Note that we should use an exclusive lock to guarantee the safety of updating the MS among multiple threads. However, this approach have a potential to degrade the workload performance because of lock contentions. To solve this problem, we develop a lock-free array between the service threads and the *MS*. Since the size of an access counter is only 4 bytes in our system, the new value of the *access\_counter* can be appended to its old value upon each update of the counter. Thus, the service threads can update the lock-free array using 8-byte atomic operation. This design allow multiple service threads can concurrently update the same item in the MS. Finally, a background thread fetches these updates from the lock-free array and merges them into the MS. In this way, we reduce the time spent in updating the MS for service threads.

# **4 EVALUATION**

In this Section, we first introduce the experiment setup, and then evaluate the efficiency of hot object migration scheme in terms of throughput, reduction of NVM write operations, and energy consumption in HMcached. We also evaluate the effectiveness of NVM-friendly index structure and benefit-aware DRAM reassignment schemes.

### 4.1 Experimental Methodology

NVM Emulation. Since the commercial NVM device (3D XPoint) [9] is still not available in our Lab, we use an NVM emulator called HME [31], [32] to emulate the performance characteristics of NVM devices. HME is based on an NUMA architecture and emulate the DRAM on a remote node as the NVM. It periodically counts the number of read/write accesses to the remote DRAM, and estimates the total software-generated delay that should be injected to the applications to emulate the NVM accesses. The number of memory accesses can be tracked by the Intel Performance Monitoring Unit (PMU) tools [33]. Moreover, HME can also estimate the total amount of data read/written from/to memory, and then we can further estimate the energy consumption of memory accesses. We deploy HME on a NUMA-based server, which is equipped with two-socket Intel Xeon CPU E5-2650 v3 @ 2.30 GHz processors and 128 GB DRAM. We use 64 GB DRAM on a NUMA node to emulate the NVM. The latency of DRAM is 76 ns in our server, and we set the NVM read/write latencies as 300 ns and 1000 ns [34], respectively.

*Alternative Systems for Comparison.* We compare HMCached with a set of representative policies as follows: (1) *HM-UNI*: a vanilla Memcached running on a DRAM/ NVM hybrid memory system without specific memory management optimizations, and objects are stored in the DRAM

and NVM uniformly according to the ratio of the DRAM size to the dataset size. (2) *HM-TLC*: it organizes the DRAM and NVM in a two-level cache/memory hierarchy.

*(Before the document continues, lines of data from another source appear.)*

-- ==== Sys2Proof/Certificates/Slice0/Obligations.lean ====
section
/-!
DEFINITION. Certificates/Slice0/Obligations.lean: the statements about the model.
-/

open Sys2Proof Sys2Proof.Machine

/-! ### The machine -/

/-- A step with a command at the front of its queue is exec of that command on the state with the queue's rest (assumption log 1,
the model's choice of a queue); on an empty queue a core cycle passes, in which the events of a cycle are counted (assumption logs 1 and 107,
the model's choices; R527). -/
def Obligations.AStepRunsTheFrontCommand : Prop :=
  (∀ (c : Instr) (rest : List Instr) (s : State), step { s with pending := c :: rest } = exec c { s with pending := rest }) ∧
  (∀ s : State, s.pending = [] → ∃ t, step s = .next t ∧ t.now = s.now + 20 ∧ SameBut [.now, .regs] s t ∧
    RegsBut ((List.range 4).flatMap evtWords) s t ∧
    (∀ q n, q < 4 → n < 32 → t.tally (rTLY_Q_EVT_LO q n) = (s.tally (rTLY_Q_EVT_LO q n) + (if s.quadPowered q then
      (if s.evtOn q n 0 0 0 then 1 else 0) + (if decide (256 ≤ s.fetchCount q) && s.evtOn q n 6 0 0 then 1 else 0) +
      ((List.range 14).filter (fun p => s.waitsAt q p && s.evtOn q n 7 0 p)).length else 0)) % 2 ^ 48))

/-- No meaning faults or refuses: whatever the state and the operands, exec answers a next state. -/
def Obligations.EveryCommandAnswersANextState : Prop :=
  ∀ (c : Instr) (s : State), ∃ t, exec c s = .next t

/-- The frame of every command: a part of the state that `mayChange c` does not list is the same after `c`.  No command changes the queue of waiting
commands or the time. -/
def Obligations.CommandsChangeOnlyTheirParts : Prop :=
  (∀ (c : Instr) (s t : State), exec c s = .next t → SameBut (mayChange c) s t) ∧
  (∀ c : Instr, Part.pending ∉ mayChange c ∧ Part.now ∉ mayChange c)

/-- Every sparse map of the state after reset is sorted, without repeats, and lists no value that an unlisted key reads as. -/
def Obligations.ResetIsCanonical : Prop :=
  State.reset.canon

/-- Equal memories are equal data: from every state in canonical form, a step gives a state in canonical form. -/
def Obligations.StepsKeepTheCanonicalForm : Prop :=
  ∀ s t : State, s.canon → step s = .next t → t.canon

/-- What a step has sent out stays sent; an open value once taken is never taken again (assumption log 5,
9: the output list and the counter are the model's own fields). -/
def Obligations.OutputsAreNeverTakenBack : Prop :=
  ∀ s t : State, step s = .next t → s.out <:+ t.out ∧ s.freeCtr ≤ t.freeCtr

/-- From every state with one to four generations outstanding, and at most three while a commit waits for its stroke,
a step gives such a state (R198); the state after reset is one. -/
def Obligations.AtMostFourGenerationsAreOutstanding : Prop :=
  (∀ s t : State, s.gens.bounded → step s = .next t → t.gens.bounded) ∧ State.reset.gens.bounded

/-- For every word of the Hiostac with every operand at every value its field admits: its encoding has 24 bits,
and the decoder reads the word back as the same command of the same thread. -/
def Obligations.MicrowordsDecodeToThemselves : Prop :=
  ∀ (i : Instr) (e sl w : Nat), i.wf = true → i.threadOf = some (e, sl) → encodeMicro i = some w → w < 2 ^ 24 ∧ decodeMicro e sl w = some i

/-- One word or more of each format of R134, written out from its fields. -/
def Obligations.WorkedWordsDecode : Prop :=
  decodeMicro 0 1 0x40C304 = some (.exr 0 1 3 12 2) ∧ decodeMicro 0 1 0x2D00B5 = some (.movi 0 1 4 0xB5) ∧
  decodeMicro 0 1 0x310088 = some (.orh 0 1 4 0x88) ∧ decodeMicro 0 1 0x240D00 = some (.cmp 0 1 3 4) ∧
  decodeMicro 0 1 0x810007 = some (.br 0 1 2 7) ∧ decodeMicro 0 1 0x580070 = some (.setf 0 1 48 true) ∧
  decodeMicro 2 5 0xC00000 = some (.done 2 5) ∧ decodeMicro 16 0 0x8C0401 = some (.jx 16 0 0x401) ∧ decodeMicro 0 1 0xFFFFFF = none

/-- The one operation by which every status bit of a block is raised, over every status bit of every block. -/
def Obligations.InterruptsSendOneMessage : Prop :=
  ∀ (s : State) (st en n i v : Nat), (st, en, n) ∈ intRegs → i < n → v < 256 →
    (s.flag ⟨st, i, 1⟩ = true → s.raise ⟨st, i, 1⟩ en v = s) ∧
    (s.flag ⟨st, i, 1⟩ = false →
      (s.raise ⟨st, i, 1⟩ en v).flag ⟨st, i, 1⟩ = true ∧ RegsBut [st] s (s.raise ⟨st, i, 1⟩ en v) ∧
      SameBut [.regs, .bar4, .out] s (s.raise ⟨st, i, 1⟩ en v) ∧
      (∀ j, j < 32 → j ≠ i → ((s.raise ⟨st, i, 1⟩ en v).rd st).getLsbD j = (s.rd st).getLsbD j) ∧
      ((s.rd en).getLsbD i = false → (s.raise ⟨st, i, 1⟩ en v).out = s.out ∧ (s.raise ⟨st, i, 1⟩ en v).bar4 = s.bar4) ∧
      ((s.rd en).getLsbD i = true → (s.rd4 (rMSIX_CTL v)).getLsbD 0 = false →
        (s.raise ⟨st, i, 1⟩ en v).out = (if s.out.contains (.msix v s.now) then s.out else .msix v s.now :: s.out) ∧ (s.raise ⟨st, i, 1⟩ en v).bar4 = s.bar4) ∧
      ((s.rd en).getLsbD i = true → (s.rd4 (rMSIX_CTL v)).getLsbD 0 = true →
        (s.raise ⟨st, i, 1⟩ en v).out = s.out ∧ ((s.raise ⟨st, i, 1⟩ en v).rd4 (rMSIX_PBA v)).getLsbD (v % 32) = true ∧
        Bar4But [rMSIX_PBA v] s (s.raise ⟨st, i, 1⟩ en v)))

/-- For every word of the Hiostac, issued by a thread of the housekeeping engine or another that works for a task and fetches outside the 16-bit address
space of R133.  An unpatched thread, or one no match register redirects, fetches at its pc. -/
def Obligations.FetchesOutsideTheAddressSpaceAbort : Prop :=
  (∀ (i : Instr) (e sl w k : Nat) (th : Thread) (s : State), encodeMicro i = some w → i.threadOf = some (e, sl) → e < 17 → sl < 64 →
    s.thread e sl = some th → th.wait = none → th.target = .task k → 0x8800 ≤ th.pc → th.pc < 0x10000 → s.patchBad = [] → s.quiet (101 + e) →
    s.gatedSource (101 + e) (.engine e) = false →
    Runs i s (fun t => t.thread e sl = none ∧ t.tasks = s.tasks ++ [k] ∧ CountedBy (HSQ_ABORT_CNT_COUNT e) 1 s t ∧
      t.getF (HSQ_ABORT_INFO_ADDR e) = th.pc ∧ t.getF (HSQ_ABORT_INFO_CAUSE e) = 3 ∧ t.getF (HSQ_ABORT_INFO_THREAD e) = sl ∧
      t.flag (HSQ_ABORT_INFO_VALID e) = true)) ∧
  (∀ (s : State) (th : Thread), (0x8000 ≤ th.pc ∨ th.patched = false ∨ s.matchOf (romCopy th.eng) th.pc = none) → s.fetchAddr th = (th.pc, false)) ∧
  (∀ (s : State) (th : Thread) (n : Nat), th.pc < 0x8000 → th.patched = true → s.matchOf (romCopy th.eng) th.pc = some n →
    s.fetchAddr th = (0x8000 + s.getF (HSQ_MATCH_PATCH_IDX (romCopy th.eng) n), true))

/-- Values that the register tables state for reset, read through the model's own accessors.  Memory that lists nothing is the model's choice (assumption
log 4). -/
def Obligations.TheStateAfterReset : Prop :=
  State.reset.pending = [] ∧ State.reset.out = [] ∧ State.reset.mem = [] ∧ State.reset.dram = [] ∧
  State.reset.getF CLS_GEN_CURRENT = 1 ∧ State.reset.getF CLS_GEN_NEXT = 2 ∧ State.reset.getF CLS_OUTSTANDING_COUNT = 1 ∧
  State.reset.getF CLS_OUTSTANDING_TAGS = 2 ∧ (∀ x ∈ intRegs, State.reset.rd x.1 = 0 ∧ State.reset.rd x.2.1 = 0) ∧
  (∀ g, g < 48 → State.reset.getF (FLT_GRP_CFG_CLASS g) = defaultClass g ∧ State.reset.getF (FLT_GRP_STATUS_STATE g) = 0) ∧
  (∀ n, n < 412 → State.reset.getF (FLT_SRC_CFG_N n) = (defaultNW n).1 ∧ State.reset.getF (FLT_SRC_CFG_W_US n) = (defaultNW n).2) ∧
  (∀ p i, p < 68 → i < 200 → State.reset.tally (tlyOff p i) = 0)

/-! ### Host accesses -/

/-- Host accesses to registers, BAR2 and the DRAM window: what each stores, what each returns, and what each leaves alone. -/
def Obligations.HostAccessesTakeEffect : Prop :=
  -- REGISTER_WRITE of an interrupt enable: RW bits take the word written, reserved bits read 0
  (∀ (s : State) (st en n val ev : Nat), (st, en, n) ∈ intRegs →
    Runs (.registerWrite .bar0 en 4 val ev) s (fun t => t.rd en = BitVec.ofNat 32 (val % 2 ^ n) ∧ RegsBut [en] s t ∧ SameBut [.regs] s t)) ∧
  -- REGISTER_WRITE of an interrupt status: a 1 clears its bit, but not one that an event sets in the same cycle
  (∀ (s : State) (st en n val ev : Nat), (st, en, n) ∈ intRegs →
    Runs (.registerWrite .bar0 st 4 val ev) s (fun t => (∀ i,
    (t.rd st).getLsbD i = (decide (i < n) && (s.rd st).getLsbD i && !(val.testBit i && !ev.testBit i))) ∧
      RegsBut [st] s t ∧ SameBut [.regs] s t)) ∧
  -- READ_CLEAR: the value is returned, and what the events of the cycle left stays
  (∀ (s : State) (o ev : Nat), o ∈ clearedByRead →
    Runs (.readClear .bar0 o 4 ev) s (fun t => t.readData = (s.rd o).toNat ∧ t.rd o = BitVec.ofNat 32 ev ∧ RegsBut [o] s t ∧
    SameBut [.regs, .readData] s t)) ∧
  -- PAIR_LO_READ: the high half is latched
  (∀ (s : State) (o : Nat), o % 4 = 0 → isPairLo o = true → inSpan o = true → ¬ (0x681000 ≤ o ∧ o < 0x681440) → ¬ (0xC01000 ≤ o ∧ o < 0xC02000) →
    latched o = false →
    Runs (.pairLoRead o) s (fun t => t.latch.lookup (o + 4) = some (s.view (o + 4)) ∧ t.readData = readable (fldsAt .bar0 o) (s.view o) ∧
    SameBut [.regs, .readData, .latch] s t)) ∧
  -- READ_CLEAR of a high half: what the read of the low half latched
  (∀ (s : State) (o ev : Nat) (w : Word), o % 4 = 0 → isPairLo o = true → inSpan (o + 4) = true → ¬ (0x681000 ≤ o + 4 ∧ o + 4 < 0x681440) →
    ¬ (0xC01000 ≤ o + 4 ∧ o + 4 < 0xC02000) → s.latch.lookup (o + 4) = some w →
    Runs (.readClear .bar0 (o + 4) 4 ev) s (fun t => t.readData = w.toNat ∧ SameBut [.readData] s t)) ∧
  -- BAR2_WRITE of a plain record: 4 bytes
  (∀ (s : State) (a d : Nat), a % 4 = 0 → (0x0F600000 ≤ a ∧ a < 0x0F618000) ∨ (0x0FA00000 ≤ a ∧ a < 0x0FA40000) →
    Runs (.bar2Write a 4 d) s (fun t => t.rdMem a 4 = leBytes 4 d ∧ MemBut a 4 s t ∧ SameBut [.mem] s t)) ∧
  -- BAR2_WRITE of 8 bytes: two writes of 4, the lower first
  (∀ (s : State) (a d : Nat), a % 8 = 0 → (0x0F600000 ≤ a ∧ a < 0x0F618000) ∨ (0x0FA00000 ≤ a ∧ a < 0x0FA40000) →
    Runs (.bar2Write a 8 d) s (fun t => t.rdMem a 8 = leBytes 8 d ∧ MemBut a 8 s t ∧ SameBut [.mem] s t)) ∧
  -- METER_RECORD_WRITE: the word at bytes 12–15 resets both buckets to full
  (∀ (s : State) (m d : Nat), 1 ≤ m → m < 65536 →
    Runs (.meterRecordWrite (0x0F100000 + 16 * m + 12) d) s (fun t => t.rdMem (0x0F100000 + 16 * m + 12) 4 = leBytes 4 d ∧
    MemBut (0x0F100000 + 16 * m + 12) 4 s t ∧
      t.meters = s.meters.filter (fun x => x.meter != m) ∧ SameBut [.mem, .meters] s t)) ∧
  -- METER_RECORD_WRITE of another word: the buckets stand as the old rates have filled them
  (∀ (s : State) (m w d : Nat), 1 ≤ m → m < 65536 → w < 3 →
    Runs (.meterRecordWrite (0x0F100000 + 16 * m + 4 * w) d) s (fun t => t.rdMem (0x0F100000 + 16 * m + 4 * w) 4 = leBytes 4 d ∧
    MemBut (0x0F100000 + 16 * m + 4 * w) 4 s t ∧
      t.meters.find? (fun x => x.meter == m) = some { meter := m, c := (s.buckets m).1, e := (s.buckets m).2, at_ := s.now } ∧
      t.meters.filter (fun x => x.meter != m) = s.meters.filter (fun x => x.meter != m) ∧ SameBut [.mem, .meters] s t)) ∧
  -- RECOVERY_RECORD_WRITE of a replicated stream: bit 0 of the word at bytes 12–15 sets TAKE_ANY
  (∀ (s : State) (h d : Nat), h < 65536 → s.replicated h = true → d % 2 = 1 →
    Runs (.recoveryRecordWrite (0x0F800000 + 32 * h + 12) d) s (fun t => t.frerFlag h 0 = true ∧ MemBut (0x0F800000 + 32 * h + 12) 1 s t ∧
    SameBut [.mem] s t)) ∧
  -- DRAM_WINDOW_WRITE to host staging: every enabled byte
  (∀ (s : State) (a : Nat) (b0 b1 b2 b3 : Byte), 0x04000000 ≤ a → a + 4 ≤ 0x0C000000 → a % 4 = 0 →
    s.getF DRC_WIN_BASE_MIB * 1048576 + (a - 0x04000000) + 4 ≤ s.mapped → s.region (s.getF DRC_WIN_BASE_MIB * 1048576 + (a - 0x04000000)) = .staging →
    Runs (.dramWindowWrite a [b0, b1, b2, b3] 15) s (fun t => t.rdDram (s.getF DRC_WIN_BASE_MIB * 1048576 + (a - 0x04000000)) 4 = [b0, b1, b2, b3] ∧
      DramBut (s.getF DRC_WIN_BASE_MIB * 1048576 + (a - 0x04000000)) 4 s t ∧ SameBut [.dram, .dramc] s t)) ∧
  -- TCAM_ROW_WRITE of a compare word of a free or staged row in an even block of a local table: memory and mirror
  (∀ (s : State) (q b r w d : Nat), q < 4 → b < 24 → r < 512 → w < 11 → s.flag (ASM_Q_BLK_USED q b) = true → s.flag (ASM_Q_BLK_ODD q b) = false →
    s.flag (ASM_TBL_CFG_GLOBAL (s.getF (ASM_Q_BLK_TABLE q b))) = false → s.gens.op = 0 → openObj (s.memLe (rowAddr q b r + 48) 2) s.nextTag = true →
    Runs (.tcamRowWrite (rowAddr q b r + 4 * w) d) s (fun t => t.rdMem (rowAddr q b r + 4 * w) 4 = leBytes 4 d ∧
    MemBut (rowAddr q b r + 4 * w) 4 s t ∧
      readBytes t.mirror (rowAddr q b r + 4 * w) 4 = leBytes 4 d ∧ t.lost = s.lost.filter (· != rowAddr q b r) ∧ SameBut [.mem, .mirror, .lost] s t)) ∧
  -- TCAM_ROW_WRITE of a compare word of a free or staged row of a global table: memory and mirror of every quadrant in service
  (∀ (s : State) (q b r w d : Nat), q ∈ s.liveQuads → b < 24 → r < 512 → w < 11 → s.flag (ASM_Q_BLK_USED q b) = true →
    s.flag (ASM_Q_BLK_ODD q b) = false → s.flag (ASM_TBL_CFG_GLOBAL (s.getF (ASM_Q_BLK_TABLE q b))) = true → s.gens.op = 0 →
    openObj (s.memLe (rowAddr q b r + 48) 2) s.nextTag = true →
    Runs (.tcamRowWrite (rowAddr q b r + 4 * w) d) s (fun t => (∀ x ∈ s.liveQuads, t.rdMem (rowAddr x b r + 4 * w) 4 = leBytes 4 d ∧
    readBytes t.mirror (rowAddr x b r + 4 * w) 4 = leBytes 4 d) ∧
      MemButAll (s.liveQuads.map (fun x => rowAddr x b r + 4 * w)) 4 s t ∧
      t.lost = s.lost.filter (fun e => !(s.liveQuads.map (fun x => rowAddr x b r)).contains e) ∧ SameBut [.mem, .mirror, .lost] s t))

All requests are served by the DRAM, and objects in the NVM are fetched into DRAM on demand. HM-TLC evicts cold objects in the DRAM to NVM using the LRU algorithm. HM-TLC works well for workloads with good data locality. (3) *HM-HC*: A variant of HMcached in which only the DRAM cache replacement policy is replaced by the policy of hyperbolic caching [35]. It considers both access frequency and recency for cache replacement. (4) *DRAM-only*: an vanilla Memcached running on the DRAM solely. We use this system as a reference of the performance upper bound.

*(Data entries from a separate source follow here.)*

theorem State.forward_keeps (s : State) (a1 : Frame) : Keeps 36029621736572956 s (@State.forward s a1) := by
  unfold State.forward
  extract_lets x384_0 x384_1
  refine .ite (fun _ => ?_) (fun _ => ?_)
  · exact .app (.refl _ _) (State.ruleDrop_keeps _ _ _ _) rfl
  · refine .ite (fun _ => ?_) (fun _ => ?_)
    · exact .app (.refl _ _) (State.ruleDrop_keeps _ _ _ _) rfl
    · split
      · exact .app (.app (.refl _ _) (State.ropeFilter_keeps rfl) rfl) (State.listFrame_keeps _ _ _) rfl
      · refine .ite (fun _ => ?_) (fun _ => ?_)
        · refine .ite (fun _ => ?_) (fun _ => ?_)
          · exact .app (.app (.refl _ _) (State.count_keeps _ _ _) rfl) (State.listFrame_keeps _ _ _) rfl
          · exact .app (.app (.refl _ _) (State.ropeFilter_keeps rfl) rfl) (State.listFrame_keeps _ _ _) rfl
        · refine .ite (fun _ => ?_) (fun _ => ?_)
          · exact .app (.refl _ _) (State.listFrame_keeps _ _ _) rfl
          · refine .ite (fun _ => ?_) (fun _ => ?_)
            · exact .app (.refl _ _) (State.listFrame_keeps _ _ _) rfl
            · split
              · exact .app (.app (.refl _ _) (State.sequence_keeps (by assumption)) rfl) (State.listFrame_keeps _ _ _) rfl
              · extract_lets x385_0
                split
                · exact .app (.app (.app (.refl _ _) (State.sequence_keeps (by assumption)) rfl) (State.recover_keeps (by assumption)) rfl) (State.listFrame_keeps _ _ _) rfl
                · extract_lets x386_0 x386_1
                  exact .app (.app (.app (.refl _ _) (State.sequence_keeps (by assumption)) rfl) (State.recover_keeps (by assumption)) rfl) (State.listFrame_keeps _ _ _) rfl

theorem State.resolve_keeps (s : State) (a1 : Frame) : Keeps 36029621736572956 s (@State.resolve s a1) := by
  unfold State.resolve
  extract_lets x387_0
  refine .ite (fun _ => ?_) (fun _ => ?_)
  · exact .app (.refl _ _) (State.ruleDrop_keeps _ _ _ _) rfl
  · refine .ite (fun _ => ?_) (fun _ => ?_)
    · exact .app (.refl _ _) (State.ruleDrop_keeps _ _ _ _) rfl
    · refine .ite (fun _ => ?_) (fun _ => ?_)
      · unfold x387_0
        extract_lets x388_0
        exact .app (.refl _ _) (State.listFrame_keeps _ _ _) rfl
      · refine .ite (fun _ => ?_) (fun _ => ?_)
        · refine .ite (fun _ => ?_) (fun _ => ?_)
          · refine .ite (fun _ => ?_) (fun _ => ?_)
            · unfold x387_0
              extract_lets x389_0
              exact .app (.refl _ _) (State.listFrame_keeps _ _ _) rfl
            · exact .app (.refl _ _) (State.ruleDrop_keeps _ _ _ _) rfl
          · exact .app (.app (.refl _ _) (State.count_keeps _ _ _) rfl) (State.ruleDrop_keeps _ _ _ _) rfl
        · exact .app (.refl _ _) (State.forward_keeps _ _) rfl

theorem execActionResolution_keeps (a0 : Nat) (s : State) {t : State} (h : execActionResolution a0 s = .next t) : Keeps 36100230998919196 s t := by
  unfold execActionResolution at h
  cases h
  split
  · exact .refl _ _
  · refine .ite (fun _ => ?_) (fun _ => ?_)
    · exact .refl _ _
    · extract_lets x390_0 x390_1
      have hx390_1 : Keeps 36100230998919196 s x390_1 := by
        unfold x390_1
        refine .ite (fun _ => ?_) (fun _ => ?_)
        · refine .app ?_ (State.ruleDrop_keeps _ _ _ _) rfl
          unfold x390_0
          exact .app (.refl _ _) (State.filterStep_keeps rfl) rfl
        · refine .app ?_ (State.resolve_keeps _ _) rfl
          unfold x390_0
          exact .app (.refl _ _) (State.filterStep_keeps rfl) rfl
      refine .ite (fun _ => ?_) (fun _ => ?_)
      · split
        · exact .app hx390_1 (State.presentLearn_keeps _ _) rfl
        · refine .ite (fun _ => ?_) (fun _ => ?_)
          · exact hx390_1
          · exact .app hx390_1 (State.presentLearn_keeps _ _) rfl
      · exact hx390_1

theorem State.lateBeads_keeps (s : State) (a1 : Nat) : Keeps 117442572 s (@State.lateBeads s a1) := by
  unfold State.lateBeads
  split
  · refine .ite (fun _ => ?_) (fun _ => ?_)
    · exact .app (.refl _ _) (State.takeLate_keeps _ _) rfl
    · exact .refl _ _
  · exact .refl _ _

theorem State.hostBeads_keeps (s : State) (a1 : List Frame) : Keeps 36028797139552268 s (@State.hostBeads s a1) := by
  induction a1 generalizing s with
  | nil =>
    simp only [State.hostBeads]
    exact .refl _ _
  | cons b l ih =>
    simp only [State.hostBeads]
    refine .app (k := 36028797139552268) ?_ (ih _) rfl
    refine .ite (fun _ => ?_) (fun _ => ?_)
    · exact .app (.refl _ _) (State.claimBeads_keeps _ _ _) rfl
    · exact .refl _ _

theorem execBeadWaitServed_keeps (a0 : Nat) (s : State) {t : State} (h : execBeadWaitServed a0 s = .next t) : Keeps 36028797139552268 s t := by
  unfold execBeadWaitServed at h
  cases h
  split
  · exact .refl _ _
  · extract_lets x391_0
    refine .ite (fun _ => ?_) (fun _ => ?_)
    · exact .refl _ _
    · split
      · exact .refl _ _
      · extract_lets x392_0 x392_1 x392_2 x392_3 x392_4
        have hx392_1 : Keeps 36028797139552268 s x392_1 := by
          unfold x392_1
          exact .app (.app (.refl _ _) (State.takeBead_keeps (by assumption)) rfl) (keeps_buf _ _) rfl
        have hx392_2 : Keeps 36028797139552268 s x392_2 := by
          unfold x392_2
          exact .app hx392_1 (State.dec_keeps _ _ _) rfl
        have hx392_4 : Keeps 36028797139552268 s x392_4 := by
          unfold x392_4
          split
          · exact .app (.app (.app hx392_2 (State.joinBead_keeps _ _ _) rfl) (State.claimBeads_keeps _ _ _) rfl) (State.lateBeads_keeps _ _) rfl
          · exact .app hx392_2 (State.beadToQuar_keeps _ _ _) rfl
        refine .ite (fun _ => ?_) (fun _ => ?_)
        · split
          · exact .app (.app hx392_2 (keeps_buf _ _) rfl) (State.putCopy_keeps _ _) rfl
          · exact .app hx392_2 (State.beadToQuar_keeps _ _ _) rfl
        · exact .app hx392_4 (State.hostBeads_keeps _ _) rfl

theorem State.vout_keeps (s : State) (a1 : Nat) : Keeps 2048 s (@State.vout s a1) := by
  unfold State.vout
  exact .app (.refl _ _) (keeps_emit _ _) rfl

theorem execPmbusNackRetry_keeps (a0 : Bool) (a1 : Nat) (a2 : Bool) (s : State) {t : State} (h : execPmbusNackRetry a0 a1 a2 s = .next t) : Keeps 62513895909330572 s t := by
  unfold execPmbusNackRetry at h
  cases h
  split
  · refine .ite (fun _ => ?_) (fun _ => ?_)
    · exact .refl _ _
    · extract_lets x393_0 x393_1 x393_2 x393_3
      have hx393_1 : Keeps 62513895909330572 s x393_1 := by
        unfold x393_1
        exact .app (.refl _ _) (State.vout_keeps _ _) rfl
      have hx393_3 : Keeps 62513895909330572 s x393_3 := by
        unfold x393_3
        exact .app hx393_1 (keeps_age _ _) rfl
      refine .ite (fun _ => ?_) (fun _ => ?_)
      · exact .app hx393_3 (State.voltageAt_keeps _ _ _ _ _) rfl
      · exact .app (.app hx393_3 (State.event_keeps _ _ _) rfl) (State.voltageDone_keeps _) rfl
  · exact .refl _ _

Datasets and Workloads. In our experiments, we construct five datasets with different numbers of unique objects and distributions of object sizes. We use Uni-X-Y to denote a dataset which contains X million unique objects, and the object sizes follow an *uniform distribution* from 1 byte to Y bytes. The five datasets are represented by Uni-3-2K, Uni-3-4K, Uni-3-8K, Uni-2-8K and Uni-1-8K. The size of keys are 10 bytes for all datasets. In each experiment, we generate a series of mixed GET/SET requests with a Zipfian distribution of skewness 0.99, using the same configuration as YCSB [36]. We set the proportion of GET requests as 95 and 50 percent in each experiment to evaluate the system performance of read-intensive workloads and write-intensive workloads, respectively. Note that, the first three datasets show the same access intensity but have different distributions of object sizes. In contrast, the last three workloads show a reversed feature compared with the first three datasets. For example, although the top 10 percent objects of Uni-3-8K and Uni-1-8K receive the same number of requests, there are 0.3 and 0.1 million objects for the top 10 percent objects of Uni-3-8K and Uni-1-8K, respectively. Thus, the workload on the dataset Uni-1-8K shows higher access intensity.

*Experimental Settings.* In each experiment, we first load all objects into the K-V store system, and then use a *Request Generator* to send requests to the system. We use four service threads in each experiment. We set the chunk size of the first slab class as 96 bytes, and increases the chunk size of the subsequent slab classes by a factor of 1.25. If not otherwise specified, we configure the capacity of DRAM as only 1/4 of the total dataset size, and generate 150 million requests in each experiment.

#### 4.2 Performance Studies

Fig. 4 shows the throughput (requests per second) of workloads running on different in-memory K-V stores. For the read-intensive workloads, HMCached achieves 36, 18, and 5 percent performance improvement on average compared to HM-UNI, HM-TLC, and HM-HC, respectively. The performance gap between HMCached and the DRAM-only system is as low as 12 percent. For the write-intensive workloads, HMCached achieves 68, 21, and 4 percent performance improvement on average compared to HM-UNI, HM-TLC, and HM-HC, respectively. When the size of objects become larger (Uni-3-2K versus Uni-3-8K), the throughput of workloads also declines. Because NVM writes are much more costly than NVM reads, and HMCached can place more write-intensive objects in the DRAM, HMCached can achieve higher performance



Fig. 4. The throughput of workloads in different systems.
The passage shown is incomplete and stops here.